Case study. To more intuitively show the effect of our model, we present a case study in Figure 5, comparing the results of two samples from HardTables2022 dataset. In the first case, it can be observed that TaBERT incorrectly predicts multiple columns and column relationships, where the types of purely numeric columns are difficult to distinguish. By utilizing information of NER and inter-column relationships, our model can accurately predict the relationship types of numerical columns. In the second failure case, all models are wrong in their predictions of column type (e). Specifically, TaBERT predicts “barangay”, DODUO predicts “capital city”, and our model predicts “brick and mortar”. Since “brick and mortar” and “subsidiary” are semantically similar, our model’s prediction is closer to the correct prediction. These cases demonstrate that when predicting a single column type or inter-column relationship is challenging, the interaction between column types and inter-column relationships becomes crucial. The effective annotations underscore the quality and utility of our model, validating its superiority in handling difficult annotation tasks.

6. Conclusions

This paper proposes a joint multi-task learning framework for table semantic annotation, designed to fully leverage the interrelations among three column-based tasks: column named entity recognition (NER), column type annotation (CTA), and inter-column relationship annotation (CRA).

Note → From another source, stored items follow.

/-- A write changes a field of a register exactly as its access code says. For every field of every register: an RW or RWS field takes the value written; an RWL field does while GLB.LOCK is clear, and otherwise ignores it; 1 clears a W1C field and sets a W1S field, 0 has no effect; a write to an RO field is ignored. No other field of the register, no other copy and no other piece of the state changes. -/
def Obligations.RegisterFieldsTakeWritesByTheirAccessCodes : Prop :=
  -- fields that take the value written.
  (∀ (s : State) (k : RegKind) (f : Field) (i : Nat) (v : Word),
      f ∈ k.fields → f.acc = .rw ∨ f.acc = .rws ∨ f.acc = .rwl ∧ s.flag Fd.GLB_LOCK = false → 
        (s.writeField f i v).fld f i = bitsOf v f.hi f.lo) ∧
  -- locked fields, RO fields and zeros written to W1C and W1S fields change nothing.
  (∀ (s : State) (k : RegKind) (f : Field) (i : Nat) (v : Word),
      f ∈ k.fields → f.acc = .ro ∨ f.acc = .rwl ∧ s.flag Fd.GLB_LOCK = true ∨ (f.acc = .w1c ∨ f.acc = .w1s) ∧ bitsOf v f.hi f.lo = 0 → 
        s.writeField f i v = s) ∧
  -- 1 clears a W1C bit and sets a W1S bit.
  (∀ (s : State) (k : RegKind) (f : Field) (i : Nat) (v : Word),
      f ∈ k.fields → f.acc = .w1c ∨ f.acc = .w1s → bitsOf v f.hi f.lo = 1 → 
        (s.writeField f i v).fld f i = if f.acc = .w1c then 0 else 1) ∧
  -- nothing else changes.
  (∀ (s : State) (k : RegKind) (f g : Field) (i j : Nat) (v : Word),
      f ∈ k.fields → g ∈ k.fields → f ≠ g ∨ i ≠ j → 
        (s.writeField f i v).fld g j = s.fld g j ∧ ChangesOnly [.reg k] s (s.writeField f i v))

/-- A denied access reads poison or all ones, writes nothing, is counted, and marks the tenant whose window it reached. A denied plain-region read returns poisoned data and a denied plain-region write is dropped; a denied BAR2 read returns all ones and a denied BAR2 write is dropped; the only other effect is the denial's own: HRT_DENY of the host counts it, saturating, TNT_ERR.HRTDENY is set where the address lies in a tenant's window or view window, and the first denial in each 1 ms is recorded in LOG. View and gateway windows deny through the same operation. The spec's sentence: "A denied CXL.mem read returns poisoned data, and a denied CXL.mem write is dropped. A denied BAR2 read returns all ones, and a denied BAR2 write is dropped." -/
def Obligations.DenialsAreCountedAndNothingElseHappens : Prop :=
  -- CXL.mem reads, caching shared, exclusive or not, and a write.
  (∀ (s : State) (h : HostId) (a : Nat) (bs : List (Option Byte)),
      gate s h a false = .denied → gate s h a true = .denied → 
        exec (.plainReadShared h a) s = .next ((s.deny h false a).respondData h (List.replicate 64 0) true none) ∧
      exec (.plainReadExclusive h a) s = .next ((s.deny h false a).respondData h (List.replicate 64 0) true none) ∧
      exec (.plainReadCurrent h a) s = .next ((s.deny h false a).respondData h (List.replicate 64 0) true none) ∧
      exec (.plainWrite h a bs) s = .next ((s.deny h false a).respond h none)) ∧
  -- BAR2 reads: head reads and others, and probes, of a tenant's window.
  (∀ (s : State) (h : HostId) (t : TenantId) (off : Fin 65536) (size outstanding : Nat) (port : Fin 4),
      hrtLookup s h true (winAddr t off) false .headRead = none → hrtLookup s h true (winAddr t off) false .probeRead = none → hrtLookup s h true (winAddr t off) false .other = none → 
        exec (.completionHeadRead h t off size) s = .next ((s.deny h true (winAddr t off)).emit (.readData h (allOnes size) false)) ∧
      exec (.presenceProbe h t off size port outstanding) s = .next ((s.deny h true (winAddr t off)).emit (.readData h (allOnes size) false))) ∧
  -- BAR2 writes: cells, doorbells and probe bases.
  (∀ (s : State) (h : HostId) (t : TenantId) (n : Fin 4) (off : Fin 4096) (p : Fin 65536) (size : Nat) (v : Word) (bs : List Byte),
      hrtLookup s h true (winAddr t (4096 * n + off)) true .other = none → hrtLookup s h true (winAddr t (0x5000 + 8 * n)) true .other = none → hrtLookup s h true (winAddr t p) true .other = none → 
        exec (.submissionCellWrite h t n off bs) s = .next (s.deny h true (winAddr t (4096 * n + off))) ∧
      exec (.doorbell h t n size v) s = .next (s.deny h true (winAddr t (0x5000 + 8 * n))) ∧
      exec (.probeBaseWrite h t p bs) s = .next (s.deny h true (winAddr t p))) ∧
  -- what a denial does.
  (∀ (s : State) (h a : Nat) (bar2 : Bool),
      (s.deny h bar2 a).fld Fd.HRT_DENY_COUNT h = min (2 ^ 64 - 1) (s.fld Fd.HRT_DENY_COUNT h + 1) ∧
      (∀ t, windowTenant bar2 a = some t → (s.deny h bar2 a).flag Fd.TNT_ERR_HRTDENY t = true) ∧
      ((∀ x, s.denyLogAt = some x → x + 1000000 ≤ s.dtime) →
        ∃ r ∈ (s.deny h bar2 a).log, r.code = 0x0401 ∧ r.tenant = windowTenant bar2 a ∧ s.dtime ≤ r.dtime + 1000000) ∧
      ((∃ x, s.denyLogAt = some x ∧ s.dtime < x + 1000000) → (s.deny h bar2 a).log = s.log))
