-- ==== Sys2Proof/Laws/State.lean ====
section
/-!
SUPPORT. The basic updates of the state, field by field: what each leaves as it was, and what registers read after they are written.
-/

set_option Elab.async false
namespace Sys2Proof.Machine

variable (s : State)

/-! ### Putting a register's word changes `regs` alone -/

@[simp] theorem State.setReg_pending (k : RegKind) (i : Nat) (w : Word) : (s.setReg k i w).pending = s.pending := rfl
@[simp] theorem State.setReg_dtime (k : RegKind) (i : Nat) (w : Word) : (s.setReg k i w).dtime = s.dtime := rfl
@[simp] theorem State.setReg_freeCtr (k : RegKind) (i : Nat) (w : Word) : (s.setReg k i w).freeCtr = s.freeCtr := rfl
@[simp] theorem State.setReg_out (k : RegKind) (i : Nat) (w : Word) : (s.setReg k i w).out = s.out := rfl
@[simp] theorem State.setReg_fuses (k : RegKind) (i : Nat) (w : Word) : (s.setReg k i w).fuses = s.fuses := rfl
@[simp] theorem State.setReg_log (k : RegKind) (i : Nat) (w : Word) : (s.setReg k i w).log = s.log := rfl
@[simp] theorem State.setReg_events (k : RegKind) (i : Nat) (w : Word) : (s.setReg k i w).events = s.events := rfl
@[simp] theorem State.setReg_mctp (k : RegKind) (i : Nat) (w : Word) : (s.setReg k i w).mctp = s.mctp := rfl
@[simp] theorem State.setReg_geoGen (k : RegKind) (i : Nat) (w : Word) : (s.setReg k i w).geoGen = s.geoGen := rfl
@[simp] theorem State.setReg_geoUpd (k : RegKind) (i : Nat) (w : Word) : (s.setReg k i w).geoUpd = s.geoUpd := rfl
@[simp] theorem State.setReg_uaLogAt (k : RegKind) (i : Nat) (w : Word) : (s.setReg k i w).uaLogAt = s.uaLogAt := rfl
@[simp] theorem State.setReg_denyLogAt (k : RegKind) (i : Nat) (w : Word) : (s.setReg k i w).denyLogAt = s.denyLogAt := rfl
@[simp] theorem State.setReg_capRecs (k : RegKind) (i : Nat) (w : Word) : (s.setReg k i w).capRecs = s.capRecs := rfl
@[simp] theorem State.setReg_capSnaps (k : RegKind) (i : Nat) (w : Word) : (s.setReg k i w).capSnaps = s.capSnaps := rfl
@[simp] theorem State.setReg_capFail (k : RegKind) (i : Nat) (w : Word) : (s.setReg k i w).capFail = s.capFail := rfl
@[simp] theorem State.setReg_capFatal (k : RegKind) (i : Nat) (w : Word) : (s.setReg k i w).capFatal = s.capFatal := rfl
@[simp] theorem State.setReg_stewards (k : RegKind) (i : Nat) (w : Word) : (s.setReg k i w).stewards = s.stewards := rfl
@[simp] theorem State.setReg_reconTimes (k : RegKind) (i : Nat) (w : Word) : (s.setReg k i w).reconTimes = s.reconTimes := rfl
@[simp] theorem State.setReg_reconLog (k : RegKind) (i : Nat) (w : Word) : (s.setReg k i w).reconLog = s.reconLog := rfl
@[simp] theorem State.setReg_preTest (k : RegKind) (i : Nat) (w : Word) : (s.setReg k i w).preTest = s.preTest := rfl
@[simp] theorem State.setReg_rebuildAt (k : RegKind) (i : Nat) (w : Word) : (s.setReg k i w).rebuildAt = s.rebuildAt := rfl
@[simp] theorem State.setReg_rebuildWarned (k : RegKind) (i : Nat) (w : Word) : (s.setReg k i w).rebuildWarned = s.rebuildWarned := rfl
@[simp] theorem State.setReg_staging (k : RegKind) (i : Nat) (w : Word) : (s.setReg k i w).staging = s.staging := rfl
@[simp] theorem State.setReg_pattern (k : RegKind) (i : Nat) (w : Word) : (s.setReg k i w).pattern = s.pattern := rfl
@[simp] theorem State.setReg_bootA (k : RegKind) (i : Nat) (w : Word) : (s.setReg k i w).bootA = s.bootA := rfl
@[simp] theorem State.setReg_bootB (k : RegKind) (i : Nat) (w : Word) : (s.setReg k i w).bootB = s.bootB := rfl
@[simp] theorem State.setReg_load (k : RegKind) (i : Nat) (w : Word) : (s.setReg k i w).load = s.load := rfl
@[simp] theorem State.setReg_bg (k : RegKind) (i : Nat) (w : Word) : (s.setReg k i w).bg = s.bg := rfl
@[simp] theorem State.setReg_cores (k : RegKind) (i : Nat) (w : Word) : (s.setReg k i w).cores = s.cores := rfl
@[simp] theorem State.setReg_geom (k : RegKind) (i : Nat) (w : Word) : (s.setReg k i w).geom = s.geom := rfl
@[simp] theorem State.setReg_buckets (k : RegKind) (i : Nat) (w : Word) : (s.setReg k i w).buckets = s.buckets := rfl
@[simp] theorem State.setReg_wheels (k : RegKind) (i : Nat) (w : Word) : (s.setReg k i w).wheels = s.wheels := rfl
@[simp] theorem State.setReg_devLevels (k : RegKind) (i : Nat) (w : Word) : (s.setReg k i w).devLevels = s.devLevels := rfl
@[simp] theorem State.setReg_spools (k : RegKind) (i : Nat) (w : Word) : (s.setReg k i w).spools = s.spools := rfl
@[simp] theorem State.setReg_comps (k : RegKind) (i : Nat) (w : Word) : (s.setReg k i w).comps = s.comps := rfl
@[simp] theorem State.setReg_rotor (k : RegKind) (i : Nat) (w : Word) : (s.setReg k i w).rotor = s.rotor := rfl
@[simp] theorem State.setReg_inflight (k : RegKind) (i : Nat) (w : Word) : (s.setReg k i w).inflight = s.inflight := rfl
@[simp] theorem State.setReg_nextUid (k : RegKind) (i : Nat) (w : Word) : (s.setReg k i w).nextUid = s.nextUid := rfl
@[simp] theorem State.setReg_chunks (k : RegKind) (i : Nat) (w : Word) : (s.setReg k i w).chunks = s.chunks := rfl
@[simp] theorem State.setReg_seqs (k : RegKind) (i : Nat) (w : Word) : (s.setReg k i w).seqs = s.seqs := rfl
@[simp] theorem State.setReg_pins (k : RegKind) (i : Nat) (w : Word) : (s.setReg k i w).pins = s.pins := rfl
@[simp] theorem State.setReg_nsKeys (k : RegKind) (i : Nat) (w : Word) : (s.setReg k i w).nsKeys = s.nsKeys := rfl
@[simp] theorem State.setReg_frames (k : RegKind) (i : Nat) (w : Word) : (s.setReg k i w).frames = s.frames := rfl
@[simp] theorem State.setReg_epochs (k : RegKind) (i : Nat) (w : Word) : (s.setReg k i w).epochs = s.epochs := rfl
@[simp] theorem State.setReg_images (k : RegKind) (i : Nat) (w : Word) : (s.setReg k i w).images = s.images := rfl
@[simp] theorem State.setReg_cacheSf (k : RegKind) (i : Nat) (w : Word) : (s.setReg k i w).cacheSf = s.cacheSf := rfl
@[simp] theorem State.setReg_metaSf (k : RegKind) (i : Nat) (w : Word) : (s.setReg k i w).metaSf = s.metaSf := rfl
@[simp] theorem State.setReg_parity (k : RegKind) (i : Nat) (w : Word) : (s.setReg k i w).parity = s.parity := rfl
@[simp] theorem State.setReg_dropPaused (k : RegKind) (i : Nat) (w : Word) : (s.setReg k i w).dropPaused = s.dropPaused := rfl
@[simp] theorem State.setReg_outRem (k : RegKind) (i : Nat) (w : Word) : (s.setReg k i w).outRem = s.outRem := rfl
@[simp] theorem State.setReg_rowN (k : RegKind) (i : Nat) (w : Word) : (s.setReg k i w).rowN = s.rowN := rfl
@[simp] theorem State.setReg_gens (k : RegKind) (i : Nat) (w : Word) : (s.setReg k i w).gens = s.gens := rfl
@[simp] theorem State.setReg_viewCache (k : RegKind) (i : Nat) (w : Word) : (s.setReg k i w).viewCache = s.viewCache := rfl
@[simp] theorem State.setReg_histPages (k : RegKind) (i : Nat) (w : Word) : (s.setReg k i w).histPages = s.histPages := rfl
@[simp] theorem State.setReg_viewSlots (k : RegKind) (i : Nat) (w : Word) : (s.setReg k i w).viewSlots = s.viewSlots := rfl
@[simp] theorem State.setReg_viewWaits (k : RegKind) (i : Nat) (w : Word) : (s.setReg k i w).viewWaits = s.viewWaits := rfl
@[simp] theorem State.setReg_pbase (k : RegKind) (i : Nat) (w : Word) : (s.setReg k i w).pbase = s.pbase := rfl
@[simp] theorem State.setReg_syncAt (k : RegKind) (i : Nat) (w : Word) : (s.setReg k i w).syncAt = s.syncAt := rfl
@[simp] theorem State.setReg_plainMem (k : RegKind) (i : Nat) (w : Word) : (s.setReg k i w).plainMem = s.plainMem := rfl
@[simp] theorem State.setReg_poisonLines (k : RegKind) (i : Nat) (w : Word) : (s.setReg k i w).poisonLines = s.poisonLines := rfl
@[simp] theorem State.setReg_orphanLines (k : RegKind) (i : Nat) (w : Word) : (s.setReg k i w).orphanLines = s.orphanLines := rfl
@[simp] theorem State.setReg_orphanLog (k : RegKind) (i : Nat) (w : Word) : (s.setReg k i w).orphanLog = s.orphanLog := rfl
@[simp] theorem State.setReg_extents (k : RegKind) (i : Nat) (w : Word) : (s.setReg k i w).extents = s.extents := rfl
@[simp] theorem State.setReg_released (k : RegKind) (i : Nat) (w : Word) : (s.setReg k i w).released = s.released := rfl
@[simp] theorem State.setReg_snoopFilter (k : RegKind) (i : Nat) (w : Word) : (s.setReg k i w).snoopFilter = s.snoopFilter := rfl
@[simp] theorem State.setReg_snoops (k : RegKind) (i : Nat) (w : Word) : (s.setReg k i w).snoops = s.snoops := rfl
@[simp] theorem State.setReg_lineQ (k : RegKind) (i : Nat) (w : Word) : (s.setReg k i w).lineQ = s.lineQ := rfl
@[simp] theorem State.setReg_lostHosts (k : RegKind) (i : Nat) (w : Word) : (s.setReg k i w).lostHosts = s.lostHosts := rfl
@[simp] theorem State.setReg_unbackedLogAt (k : RegKind) (i : Nat) (w : Word) : (s.setReg k i w).unbackedLogAt = s.unbackedLogAt := rfl
@[simp] theorem State.setReg_curLog (k : RegKind) (i : Nat) (w : Word) : (s.setReg k i w).curLog = s.curLog := rfl
@[simp] theorem State.setReg_rlinks (k : RegKind) (i : Nat) (w : Word) : (s.setReg k i w).rlinks = s.rlinks := rfl
@[simp] theorem State.setReg_ringOut (k : RegKind) (i : Nat) (w : Word) : (s.setReg k i w).ringOut = s.ringOut := rfl
@[simp] theorem State.setReg_rctx (k : RegKind) (i : Nat) (w : Word) : (s.setReg k i w).rctx = s.rctx := rfl
@[simp] theorem State.setReg_ringHeld (k : RegKind) (i : Nat) (w : Word) : (s.setReg k i w).ringHeld = s.ringHeld := rfl
@[simp] theorem State.setReg_camReqs (k : RegKind) (i : Nat) (w : Word) : (s.setReg k i w).camReqs = s.camReqs := rfl
@[simp] theorem State.setReg_gws (k : RegKind) (i : Nat) (w : Word) : (s.setReg k i w).gws = s.gws := rfl
@[simp] theorem State.setReg_qps (k : RegKind) (i : Nat) (w : Word) : (s.setReg k i w).qps = s.qps := rfl
@[simp] theorem State.setReg_qpKeys (k : RegKind) (i : Nat) (w : Word) : (s.setReg k i w).qpKeys = s.qpKeys := rfl
@[simp] theorem State.setReg_shOut (k : RegKind) (i : Nat) (w : Word) : (s.setReg k i w).shOut = s.shOut := rfl
@[simp] theorem State.setReg_pfcUntil (k : RegKind) (i : Nat) (w : Word) : (s.setReg k i w).pfcUntil = s.pfcUntil := rfl
@[simp] theorem State.setReg_atsCache (k : RegKind) (i : Nat) (w : Word) : (s.setReg k i w).atsCache = s.atsCache := rfl
@[simp] theorem State.setReg_orphanPend (k : RegKind) (i : Nat) (w : Word) : (s.setReg k i w).orphanPend = s.orphanPend := rfl
@[simp] theorem State.setReg_linkIn (k : RegKind) (i : Nat) (w : Word) : (s.setReg k i w).linkIn = s.linkIn := rfl
@[simp] theorem State.setReg_hdm (k : RegKind) (i : Nat) (w : Word) : (s.setReg k i w).hdm = s.hdm := rfl
@[simp] theorem State.setReg_evLost (k : RegKind) (i : Nat) (w : Word) : (s.setReg k i w).evLost = s.evLost := rfl
@[simp] theorem State.setReg_evPolicy (k : RegKind) (i : Nat) (w : Word) : (s.setReg k i w).evPolicy = s.evPolicy := rfl
@[simp] theorem State.setReg_flash (k : RegKind) (i : Nat) (w : Word) : (s.setReg k i w).flash = s.flash := rfl
@[simp] theorem State.setReg_units (k : RegKind) (i : Nat) (w : Word) : (s.setReg k i w).units = s.units := rfl
@[simp] theorem State.setReg_streams (k : RegKind) (i : Nat) (w : Word) : (s.setReg k i w).streams = s.streams := rfl
@[simp] theorem State.setReg_eraseLists (k : RegKind) (i : Nat) (w : Word) : (s.setReg k i w).eraseLists = s.eraseLists := rfl
@[simp] theorem State.setReg_victims (k : RegKind) (i : Nat) (w : Word) : (s.setReg k i w).victims = s.victims := rfl
@[simp] theorem State.setReg_journalUnit (k : RegKind) (i : Nat) (w : Word) : (s.setReg k i w).journalUnit = s.journalUnit := rfl
@[simp] theorem State.setReg_slcTarget (k : RegKind) (i : Nat) (w : Word) : (s.setReg k i w).slcTarget = s.slcTarget := rfl
@[simp] theorem State.setReg_checkpointAt (k : RegKind) (i : Nat) (w : Word) : (s.setReg k i w).checkpointAt = s.checkpointAt := rfl
@[simp] theorem State.setReg_copiedCw (k : RegKind) (i : Nat) (w : Word) : (s.setReg k i w).copiedCw = s.copiedCw := rfl
@[simp] theorem State.setReg_saved (k : RegKind) (i : Nat) (w : Word) : (s.setReg k i w).saved = s.saved := rfl
@[simp] theorem State.setReg_tdis (k : RegKind) (i : Nat) (w : Word) : (s.setReg k i w).tdis = s.tdis := rfl
@[simp] theorem State.setReg_sessions (k : RegKind) (i : Nat) (w : Word) : (s.setReg k i w).sessions = s.sessions := rfl
@[simp] theorem State.setReg_signed (k : RegKind) (i : Nat) (w : Word) : (s.setReg k i w).signed = s.signed := rfl
@[simp] theorem State.setReg_ideKeys (k : RegKind) (i : Nat) (w : Word) : (s.setReg k i w).ideKeys = s.ideKeys := rfl
@[simp] theorem State.setReg_dataKeys (k : RegKind) (i : Nat) (w : Word) : (s.setReg k i w).dataKeys = s.dataKeys := rfl
@[simp] theorem State.setReg_sealReq (k : RegKind) (i : Nat) (w : Word) : (s.setReg k i w).sealReq = s.sealReq := rfl
@[simp] theorem State.setReg_memKey (k : RegKind) (i : Nat) (w : Word) : (s.setReg k i w).memKey = s.memKey := rfl
@[simp] theorem State.setReg_serial (k : RegKind) (i : Nat) (w : Word) : (s.setReg k i w).serial = s.serial := rfl
@[simp] theorem State.setReg_serialTop (k : RegKind) (i : Nat) (w : Word) : (s.setReg k i w).serialTop = s.serialTop := rfl
@[simp] theorem State.setReg_keyRows (k : RegKind) (i : Nat) (w : Word) : (s.setReg k i w).keyRows = s.keyRows := rfl
@[simp] theorem State.setReg_nonce (k : RegKind) (i : Nat) (w : Word) : (s.setReg k i w).nonce = s.nonce := rfl
@[simp] theorem State.setReg_deviceCerts (k : RegKind) (i : Nat) (w : Word) : (s.setReg k i w).deviceCerts = s.deviceCerts := rfl
@[simp] theorem State.setReg_ownerCerts (k : RegKind) (i : Nat) (w : Word) : (s.setReg k i w).ownerCerts = s.ownerCerts := rfl
@[simp] theorem State.setReg_lcTarget (k : RegKind) (i : Nat) (w : Word) : (s.setReg k i w).lcTarget = s.lcTarget := rfl
@[simp] theorem State.setReg_slotA (k : RegKind) (i : Nat) (w : Word) : (s.setReg k i w).slotA = s.slotA := rfl
@[simp] theorem State.setReg_slotB (k : RegKind) (i : Nat) (w : Word) : (s.setReg k i w).slotB = s.slotB := rfl
@[simp] theorem State.setReg_fwRun (k : RegKind) (i : Nat) (w : Word) : (s.setReg k i w).fwRun = s.fwRun := rfl
@[simp] theorem State.setReg_measured (k : RegKind) (i : Nat) (w : Word) : (s.setReg k i w).measured = s.measured := rfl
@[simp] theorem State.setReg_fwWriter (k : RegKind) (i : Nat) (w : Word) : (s.setReg k i w).fwWriter = s.fwWriter := rfl
@[simp] theorem State.setReg_calib (k : RegKind) (i : Nat) (w : Word) : (s.setReg k i w).calib = s.calib := rfl
@[simp] theorem State.setReg_heldActs (k : RegKind) (i : Nat) (w : Word) : (s.setReg k i w).heldActs = s.heldActs := rfl
@[simp] theorem State.setReg_tenantResets (k : RegKind) (i : Nat) (w : Word) : (s.setReg k i w).tenantResets = s.tenantResets := rfl
@[simp] theorem State.setReg_capDown (k : RegKind) (i : Nat) (w : Word) : (s.setReg k i w).capDown = s.capDown := rfl
@[simp] theorem State.setReg_ecoDown (k : RegKind) (i : Nat) (w : Word) : (s.setReg k i w).ecoDown = s.ecoDown := rfl
@[simp] theorem State.setReg_avsMiss (k : RegKind) (i : Nat) (w : Word) : (s.setReg k i w).avsMiss = s.avsMiss := rfl
@[simp] theorem State.setReg_lastSlow (k : RegKind) (i : Nat) (w : Word) : (s.setReg k i w).lastSlow = s.lastSlow := rfl
@[simp] theorem State.setReg_keyRepl (k : RegKind) (i : Nat) (w : Word) : (s.setReg k i w).keyRepl = s.keyRepl := rfl
@[simp] theorem State.setReg_replaceN (k : RegKind) (i : Nat) (w : Word) : (s.setReg k i w).replaceN = s.replaceN := rfl
@[simp] theorem State.setReg_power (k : RegKind) (i : Nat) (w : Word) : (s.setReg k i w).power = s.power := rfl
@[simp] theorem State.setReg_jtag (k : RegKind) (i : Nat) (w : Word) : (s.setReg k i w).jtag = s.jtag := rfl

Current table annotation methods typically optimize for a single task, neglecting the potential interdependencies among tasks. Our approach addresses these limitations through information sharing and joint training. Specifically, our framework employs a shared encoder to generate general semantic representations of columns, which are subsequently processed by multiple specialized classifiers for three subtasks. This design allows each subtask to benefit not only from its own data but also from auxiliary information provided by related tasks, thus promoting overall performance. We conduct extensive experiments on public datasets to examine the mutual influences among subtasks, performance across varying data scales and lengths, and the efficacy of our model in terms of training efficiency and data utilization. Experimental results reveal the foundational contribution of NER task, significant mutual reinforcement between CTA and CRA tasks, and the model’s high training efficiency. Our research offers novel insights into table semantic annotation and robustly supports application of multi-task learning in practical scenarios. Future research will focus on further optimizing training process to enhance model’s efficiency and intelligence, exploring model’s applicability to additional tasks and knowledge domains, and expanding its generalization capabilities and application fields.